Extracted records

★ ★ ★ ★

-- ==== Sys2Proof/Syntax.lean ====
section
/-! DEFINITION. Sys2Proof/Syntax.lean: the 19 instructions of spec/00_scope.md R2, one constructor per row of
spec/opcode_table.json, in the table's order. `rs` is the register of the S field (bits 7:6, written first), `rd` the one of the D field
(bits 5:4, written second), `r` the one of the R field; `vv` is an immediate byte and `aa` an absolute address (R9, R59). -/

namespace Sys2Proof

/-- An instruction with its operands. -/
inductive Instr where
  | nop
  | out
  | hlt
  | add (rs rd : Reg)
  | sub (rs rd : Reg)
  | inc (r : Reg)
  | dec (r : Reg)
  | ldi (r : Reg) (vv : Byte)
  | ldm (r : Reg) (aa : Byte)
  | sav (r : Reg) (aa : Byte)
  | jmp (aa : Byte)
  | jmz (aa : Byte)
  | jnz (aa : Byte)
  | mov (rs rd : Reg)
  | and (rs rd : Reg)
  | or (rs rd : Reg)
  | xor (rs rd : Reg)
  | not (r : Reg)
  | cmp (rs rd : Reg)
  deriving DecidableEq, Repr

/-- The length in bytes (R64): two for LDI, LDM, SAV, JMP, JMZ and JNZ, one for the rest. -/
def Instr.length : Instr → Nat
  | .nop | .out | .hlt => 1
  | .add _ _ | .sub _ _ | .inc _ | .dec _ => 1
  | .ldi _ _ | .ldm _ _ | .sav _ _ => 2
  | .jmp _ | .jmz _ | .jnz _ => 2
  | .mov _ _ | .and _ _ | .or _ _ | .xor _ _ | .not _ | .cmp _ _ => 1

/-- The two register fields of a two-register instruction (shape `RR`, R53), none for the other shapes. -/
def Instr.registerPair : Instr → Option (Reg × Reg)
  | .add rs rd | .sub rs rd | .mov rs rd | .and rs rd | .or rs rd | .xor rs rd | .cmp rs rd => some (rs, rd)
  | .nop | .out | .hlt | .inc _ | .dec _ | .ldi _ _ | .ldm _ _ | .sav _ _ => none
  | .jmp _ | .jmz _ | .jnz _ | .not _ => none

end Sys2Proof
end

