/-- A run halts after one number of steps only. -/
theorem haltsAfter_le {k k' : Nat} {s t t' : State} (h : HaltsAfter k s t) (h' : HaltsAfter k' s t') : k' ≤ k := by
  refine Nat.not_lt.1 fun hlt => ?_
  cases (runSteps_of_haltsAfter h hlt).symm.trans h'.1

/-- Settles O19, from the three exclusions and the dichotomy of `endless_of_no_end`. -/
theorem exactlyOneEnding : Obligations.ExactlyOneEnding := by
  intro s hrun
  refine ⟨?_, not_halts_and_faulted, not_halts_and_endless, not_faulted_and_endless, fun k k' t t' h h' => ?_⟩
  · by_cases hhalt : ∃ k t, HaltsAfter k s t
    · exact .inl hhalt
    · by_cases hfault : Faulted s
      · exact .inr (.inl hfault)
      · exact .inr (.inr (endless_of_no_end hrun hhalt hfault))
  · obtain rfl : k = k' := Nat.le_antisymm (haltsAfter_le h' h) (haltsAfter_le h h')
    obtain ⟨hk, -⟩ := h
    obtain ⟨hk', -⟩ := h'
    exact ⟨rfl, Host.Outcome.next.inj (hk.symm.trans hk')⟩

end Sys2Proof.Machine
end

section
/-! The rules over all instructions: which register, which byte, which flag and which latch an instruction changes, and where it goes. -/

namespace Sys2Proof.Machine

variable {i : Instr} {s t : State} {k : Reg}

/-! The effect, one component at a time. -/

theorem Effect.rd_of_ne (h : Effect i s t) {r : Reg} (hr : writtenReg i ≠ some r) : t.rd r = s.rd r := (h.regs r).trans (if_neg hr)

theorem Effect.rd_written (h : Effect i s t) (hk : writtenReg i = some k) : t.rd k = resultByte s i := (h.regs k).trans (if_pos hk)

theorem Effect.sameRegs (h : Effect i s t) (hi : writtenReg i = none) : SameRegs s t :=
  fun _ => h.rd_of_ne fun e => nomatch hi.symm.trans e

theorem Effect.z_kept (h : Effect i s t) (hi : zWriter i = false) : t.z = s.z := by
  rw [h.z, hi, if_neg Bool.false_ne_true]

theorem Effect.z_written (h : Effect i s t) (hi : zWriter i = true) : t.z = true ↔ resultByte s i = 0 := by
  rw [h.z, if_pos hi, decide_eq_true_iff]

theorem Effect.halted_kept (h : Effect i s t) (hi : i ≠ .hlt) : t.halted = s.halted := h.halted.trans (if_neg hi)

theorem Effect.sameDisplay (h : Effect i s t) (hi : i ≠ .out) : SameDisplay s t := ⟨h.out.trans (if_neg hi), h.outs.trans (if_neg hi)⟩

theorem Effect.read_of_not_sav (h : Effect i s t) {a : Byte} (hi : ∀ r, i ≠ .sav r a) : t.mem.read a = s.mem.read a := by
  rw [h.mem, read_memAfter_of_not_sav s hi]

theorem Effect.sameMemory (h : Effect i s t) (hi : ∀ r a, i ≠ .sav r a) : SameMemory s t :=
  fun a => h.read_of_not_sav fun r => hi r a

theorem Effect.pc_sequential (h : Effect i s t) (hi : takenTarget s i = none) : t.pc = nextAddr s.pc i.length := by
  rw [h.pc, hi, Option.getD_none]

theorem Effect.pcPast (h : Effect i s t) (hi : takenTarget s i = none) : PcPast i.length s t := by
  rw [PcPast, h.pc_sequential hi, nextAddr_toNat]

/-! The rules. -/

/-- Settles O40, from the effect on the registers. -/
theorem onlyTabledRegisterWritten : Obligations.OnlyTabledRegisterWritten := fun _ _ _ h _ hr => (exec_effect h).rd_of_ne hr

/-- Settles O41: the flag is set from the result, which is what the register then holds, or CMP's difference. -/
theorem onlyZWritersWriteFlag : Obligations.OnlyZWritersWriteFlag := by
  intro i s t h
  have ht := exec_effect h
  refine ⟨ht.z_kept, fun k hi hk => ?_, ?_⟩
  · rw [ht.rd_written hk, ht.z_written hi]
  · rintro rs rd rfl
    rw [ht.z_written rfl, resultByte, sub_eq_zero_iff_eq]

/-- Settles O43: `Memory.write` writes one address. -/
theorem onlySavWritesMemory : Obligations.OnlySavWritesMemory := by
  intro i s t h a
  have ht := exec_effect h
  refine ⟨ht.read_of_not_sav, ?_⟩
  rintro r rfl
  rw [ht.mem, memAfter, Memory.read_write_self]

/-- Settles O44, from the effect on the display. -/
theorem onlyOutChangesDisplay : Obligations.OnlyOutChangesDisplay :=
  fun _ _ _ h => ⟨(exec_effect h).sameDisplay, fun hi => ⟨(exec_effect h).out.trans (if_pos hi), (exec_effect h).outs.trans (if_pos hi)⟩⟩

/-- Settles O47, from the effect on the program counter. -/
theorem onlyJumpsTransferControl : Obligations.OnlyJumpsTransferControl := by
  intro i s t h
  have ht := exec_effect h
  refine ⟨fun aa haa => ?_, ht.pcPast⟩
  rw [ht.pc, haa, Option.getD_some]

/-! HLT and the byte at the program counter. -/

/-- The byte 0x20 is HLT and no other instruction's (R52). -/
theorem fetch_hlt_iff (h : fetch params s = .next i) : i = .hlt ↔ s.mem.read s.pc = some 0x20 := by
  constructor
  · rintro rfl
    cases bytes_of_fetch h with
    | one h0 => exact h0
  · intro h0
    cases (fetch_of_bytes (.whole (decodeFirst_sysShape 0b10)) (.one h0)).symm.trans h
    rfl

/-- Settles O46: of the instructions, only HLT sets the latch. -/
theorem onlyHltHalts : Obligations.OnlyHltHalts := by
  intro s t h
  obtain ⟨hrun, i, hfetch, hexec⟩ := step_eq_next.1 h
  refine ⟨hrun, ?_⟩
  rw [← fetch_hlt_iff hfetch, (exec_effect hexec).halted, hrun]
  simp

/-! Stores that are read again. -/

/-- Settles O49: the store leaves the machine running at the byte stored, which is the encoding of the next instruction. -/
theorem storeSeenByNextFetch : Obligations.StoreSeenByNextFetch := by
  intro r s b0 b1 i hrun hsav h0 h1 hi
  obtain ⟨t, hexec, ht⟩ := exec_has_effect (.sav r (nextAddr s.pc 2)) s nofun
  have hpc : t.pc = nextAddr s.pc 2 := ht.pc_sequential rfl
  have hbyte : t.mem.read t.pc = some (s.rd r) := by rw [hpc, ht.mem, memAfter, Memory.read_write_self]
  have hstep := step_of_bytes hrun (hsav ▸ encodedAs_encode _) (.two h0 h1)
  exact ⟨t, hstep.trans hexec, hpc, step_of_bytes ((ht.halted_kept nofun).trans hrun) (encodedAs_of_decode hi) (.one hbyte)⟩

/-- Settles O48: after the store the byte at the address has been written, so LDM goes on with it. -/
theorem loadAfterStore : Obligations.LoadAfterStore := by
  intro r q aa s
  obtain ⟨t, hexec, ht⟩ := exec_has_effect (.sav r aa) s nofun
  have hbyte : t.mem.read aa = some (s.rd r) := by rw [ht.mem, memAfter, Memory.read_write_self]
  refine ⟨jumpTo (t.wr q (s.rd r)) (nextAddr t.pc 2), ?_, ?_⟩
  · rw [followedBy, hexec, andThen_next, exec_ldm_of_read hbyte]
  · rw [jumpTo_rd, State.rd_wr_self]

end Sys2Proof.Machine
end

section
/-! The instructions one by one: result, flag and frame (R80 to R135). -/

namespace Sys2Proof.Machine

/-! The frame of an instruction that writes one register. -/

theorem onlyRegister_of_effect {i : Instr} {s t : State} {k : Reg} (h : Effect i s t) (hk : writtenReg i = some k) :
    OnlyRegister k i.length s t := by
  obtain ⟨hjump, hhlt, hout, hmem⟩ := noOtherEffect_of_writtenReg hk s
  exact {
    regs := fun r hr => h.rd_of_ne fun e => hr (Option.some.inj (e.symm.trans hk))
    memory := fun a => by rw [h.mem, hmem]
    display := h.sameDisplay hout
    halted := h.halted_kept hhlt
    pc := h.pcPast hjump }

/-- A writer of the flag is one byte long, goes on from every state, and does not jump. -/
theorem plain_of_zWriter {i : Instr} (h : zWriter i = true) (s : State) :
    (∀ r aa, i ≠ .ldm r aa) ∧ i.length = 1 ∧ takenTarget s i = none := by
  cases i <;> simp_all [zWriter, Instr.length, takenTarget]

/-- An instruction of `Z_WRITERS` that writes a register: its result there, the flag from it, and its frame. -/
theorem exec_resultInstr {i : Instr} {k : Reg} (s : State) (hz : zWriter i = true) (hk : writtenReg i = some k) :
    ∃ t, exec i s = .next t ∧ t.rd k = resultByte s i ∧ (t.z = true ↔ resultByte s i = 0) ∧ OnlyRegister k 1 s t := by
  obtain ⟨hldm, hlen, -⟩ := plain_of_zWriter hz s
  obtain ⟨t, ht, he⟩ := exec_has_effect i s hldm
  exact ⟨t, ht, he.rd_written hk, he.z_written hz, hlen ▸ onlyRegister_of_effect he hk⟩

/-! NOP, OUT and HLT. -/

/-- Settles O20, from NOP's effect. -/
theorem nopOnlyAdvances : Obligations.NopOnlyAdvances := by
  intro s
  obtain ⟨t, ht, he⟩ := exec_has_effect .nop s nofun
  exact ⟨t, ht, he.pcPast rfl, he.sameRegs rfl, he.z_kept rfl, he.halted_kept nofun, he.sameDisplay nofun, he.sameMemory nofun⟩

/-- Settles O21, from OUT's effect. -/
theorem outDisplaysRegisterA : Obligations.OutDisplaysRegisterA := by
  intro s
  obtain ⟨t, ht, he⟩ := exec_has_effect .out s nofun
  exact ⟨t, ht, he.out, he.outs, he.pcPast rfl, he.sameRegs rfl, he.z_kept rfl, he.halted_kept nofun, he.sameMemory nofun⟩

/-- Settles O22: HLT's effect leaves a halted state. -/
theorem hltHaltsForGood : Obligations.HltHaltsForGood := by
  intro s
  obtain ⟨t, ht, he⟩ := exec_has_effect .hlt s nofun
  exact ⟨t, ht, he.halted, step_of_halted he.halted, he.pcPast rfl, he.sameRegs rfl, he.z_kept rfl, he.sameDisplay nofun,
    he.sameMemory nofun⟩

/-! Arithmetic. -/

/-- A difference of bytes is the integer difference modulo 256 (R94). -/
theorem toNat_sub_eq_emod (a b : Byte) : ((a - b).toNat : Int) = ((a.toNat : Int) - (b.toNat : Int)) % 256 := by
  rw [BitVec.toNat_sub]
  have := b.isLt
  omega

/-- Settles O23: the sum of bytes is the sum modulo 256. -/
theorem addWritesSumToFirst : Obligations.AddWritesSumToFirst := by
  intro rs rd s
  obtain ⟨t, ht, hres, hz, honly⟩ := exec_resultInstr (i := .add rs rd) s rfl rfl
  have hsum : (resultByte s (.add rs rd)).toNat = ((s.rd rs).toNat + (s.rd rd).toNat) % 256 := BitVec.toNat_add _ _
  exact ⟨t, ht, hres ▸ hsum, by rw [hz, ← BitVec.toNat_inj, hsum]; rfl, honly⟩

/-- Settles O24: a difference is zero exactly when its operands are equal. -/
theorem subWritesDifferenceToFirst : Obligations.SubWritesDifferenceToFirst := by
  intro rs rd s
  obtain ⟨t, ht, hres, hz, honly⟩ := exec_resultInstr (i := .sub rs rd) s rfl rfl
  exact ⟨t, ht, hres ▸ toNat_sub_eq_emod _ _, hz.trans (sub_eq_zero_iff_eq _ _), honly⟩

★ ★ ★ ★

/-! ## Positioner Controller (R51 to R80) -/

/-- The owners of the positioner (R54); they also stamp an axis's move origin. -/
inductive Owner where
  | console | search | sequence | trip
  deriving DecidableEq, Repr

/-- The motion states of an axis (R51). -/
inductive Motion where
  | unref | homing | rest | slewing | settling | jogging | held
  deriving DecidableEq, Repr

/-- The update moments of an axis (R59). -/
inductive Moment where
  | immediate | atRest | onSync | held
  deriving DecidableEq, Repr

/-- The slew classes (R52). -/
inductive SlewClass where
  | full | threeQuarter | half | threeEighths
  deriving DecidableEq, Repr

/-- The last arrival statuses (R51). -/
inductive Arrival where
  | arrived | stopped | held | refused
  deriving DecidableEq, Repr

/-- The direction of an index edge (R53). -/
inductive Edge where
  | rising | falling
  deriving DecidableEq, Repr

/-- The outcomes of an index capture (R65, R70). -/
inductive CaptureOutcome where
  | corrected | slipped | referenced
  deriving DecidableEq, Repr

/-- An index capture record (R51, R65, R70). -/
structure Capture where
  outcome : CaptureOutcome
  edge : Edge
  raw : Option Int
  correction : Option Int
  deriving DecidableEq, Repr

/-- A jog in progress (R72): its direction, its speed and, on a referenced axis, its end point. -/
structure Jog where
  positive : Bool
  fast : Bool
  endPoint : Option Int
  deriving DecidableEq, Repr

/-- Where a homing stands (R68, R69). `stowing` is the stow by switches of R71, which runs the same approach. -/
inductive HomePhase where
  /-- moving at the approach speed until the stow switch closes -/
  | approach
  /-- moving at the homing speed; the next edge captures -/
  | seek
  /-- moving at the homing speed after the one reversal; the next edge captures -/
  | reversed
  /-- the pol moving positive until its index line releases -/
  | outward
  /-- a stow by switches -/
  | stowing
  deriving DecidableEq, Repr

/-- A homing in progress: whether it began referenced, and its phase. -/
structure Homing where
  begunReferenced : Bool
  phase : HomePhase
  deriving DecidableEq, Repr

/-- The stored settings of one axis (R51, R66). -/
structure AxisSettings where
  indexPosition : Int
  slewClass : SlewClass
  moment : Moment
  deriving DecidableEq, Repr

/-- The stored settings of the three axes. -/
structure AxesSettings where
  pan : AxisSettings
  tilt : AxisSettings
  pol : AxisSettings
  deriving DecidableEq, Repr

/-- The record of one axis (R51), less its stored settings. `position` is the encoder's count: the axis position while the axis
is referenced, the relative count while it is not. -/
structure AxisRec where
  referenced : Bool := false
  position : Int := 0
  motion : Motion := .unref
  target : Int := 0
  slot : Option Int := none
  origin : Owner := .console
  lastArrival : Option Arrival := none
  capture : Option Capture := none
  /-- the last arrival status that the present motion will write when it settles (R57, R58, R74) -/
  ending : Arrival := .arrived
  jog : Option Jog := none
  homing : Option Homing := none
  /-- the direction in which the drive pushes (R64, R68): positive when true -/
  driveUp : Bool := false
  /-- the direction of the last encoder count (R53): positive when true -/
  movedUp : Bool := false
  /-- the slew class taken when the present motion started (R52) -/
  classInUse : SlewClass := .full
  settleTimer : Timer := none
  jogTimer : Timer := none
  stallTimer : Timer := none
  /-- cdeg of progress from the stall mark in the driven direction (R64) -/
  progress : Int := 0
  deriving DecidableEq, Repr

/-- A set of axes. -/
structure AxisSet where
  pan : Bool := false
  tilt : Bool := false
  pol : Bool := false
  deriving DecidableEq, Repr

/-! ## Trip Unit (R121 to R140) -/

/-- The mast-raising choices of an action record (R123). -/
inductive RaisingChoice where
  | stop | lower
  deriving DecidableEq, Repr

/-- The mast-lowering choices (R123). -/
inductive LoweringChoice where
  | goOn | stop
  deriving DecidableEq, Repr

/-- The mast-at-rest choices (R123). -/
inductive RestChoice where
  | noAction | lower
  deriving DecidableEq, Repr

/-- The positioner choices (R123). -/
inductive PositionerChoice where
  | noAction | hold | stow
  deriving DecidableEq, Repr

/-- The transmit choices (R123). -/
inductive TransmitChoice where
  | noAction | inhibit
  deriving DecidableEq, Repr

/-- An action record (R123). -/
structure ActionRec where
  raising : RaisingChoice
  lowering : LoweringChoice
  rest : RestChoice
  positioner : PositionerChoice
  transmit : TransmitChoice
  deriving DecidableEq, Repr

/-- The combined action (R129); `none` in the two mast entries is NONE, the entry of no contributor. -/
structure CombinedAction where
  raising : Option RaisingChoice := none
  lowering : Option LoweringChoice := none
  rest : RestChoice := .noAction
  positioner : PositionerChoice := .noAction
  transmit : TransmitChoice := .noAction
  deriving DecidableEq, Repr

★ ★ ★ ★

Assignment = Scan the lines above for "-- ==== Sys2Proof/Syntax.lean" and for "def Instr.registerPair : Instr". Repeat exactly the line holding each of them and every line in between.

Written solution =
-- ==== Sys2Proof/Syntax.lean ====
section
/-! DEFINITION. Sys2Proof/Syntax.lean: the 19 instructions of spec/00_scope.md R2, one constructor per row of
spec/opcode_table.json, in the table's order. `rs` is the register of the S field (bits 7:6, written first), `rd` the one of the D field
(bits 5:4, written second), `r` the one of the R field; `vv` is an immediate byte and `aa` an absolute address (R9, R59). -/

namespace Sys2Proof

/-- An instruction with its operands. -/
inductive Instr where
  | nop
  | out
  | hlt
  | add (rs rd : Reg)
  | sub (rs rd : Reg)
  | inc (r : Reg)
  | dec (r : Reg)
  | ldi (r : Reg) (vv : Byte)
  | ldm (r : Reg) (aa : Byte)
  | sav (r : Reg) (aa : Byte)
  | jmp (aa : Byte)
  | jmz (aa : Byte)
  | jnz (aa : Byte)
  | mov (rs rd : Reg)
  | and (rs rd : Reg)
  | or (rs rd : Reg)
  | xor (rs rd : Reg)
  | not (r : Reg)
  | cmp (rs rd : Reg)
  deriving DecidableEq, Repr

/-- The length in bytes (R64): two for LDI, LDM, SAV, JMP, JMZ and JNZ, one for the rest. -/
def Instr.length : Instr → Nat
  | .nop | .out | .hlt => 1
  | .add _ _ | .sub _ _ | .inc _ | .dec _ => 1
  | .ldi _ _ | .ldm _ _ | .sav _ _ => 2
  | .jmp _ | .jmz _ | .jnz _ => 2
  | .mov _ _ | .and _ _ | .or _ _ | .xor _ _ | .not _ | .cmp _ _ => 1

/-- The two register fields of a two-register instruction (shape `RR`, R53), none for the other shapes. -/
def Instr.registerPair : Instr → Option (Reg × Reg)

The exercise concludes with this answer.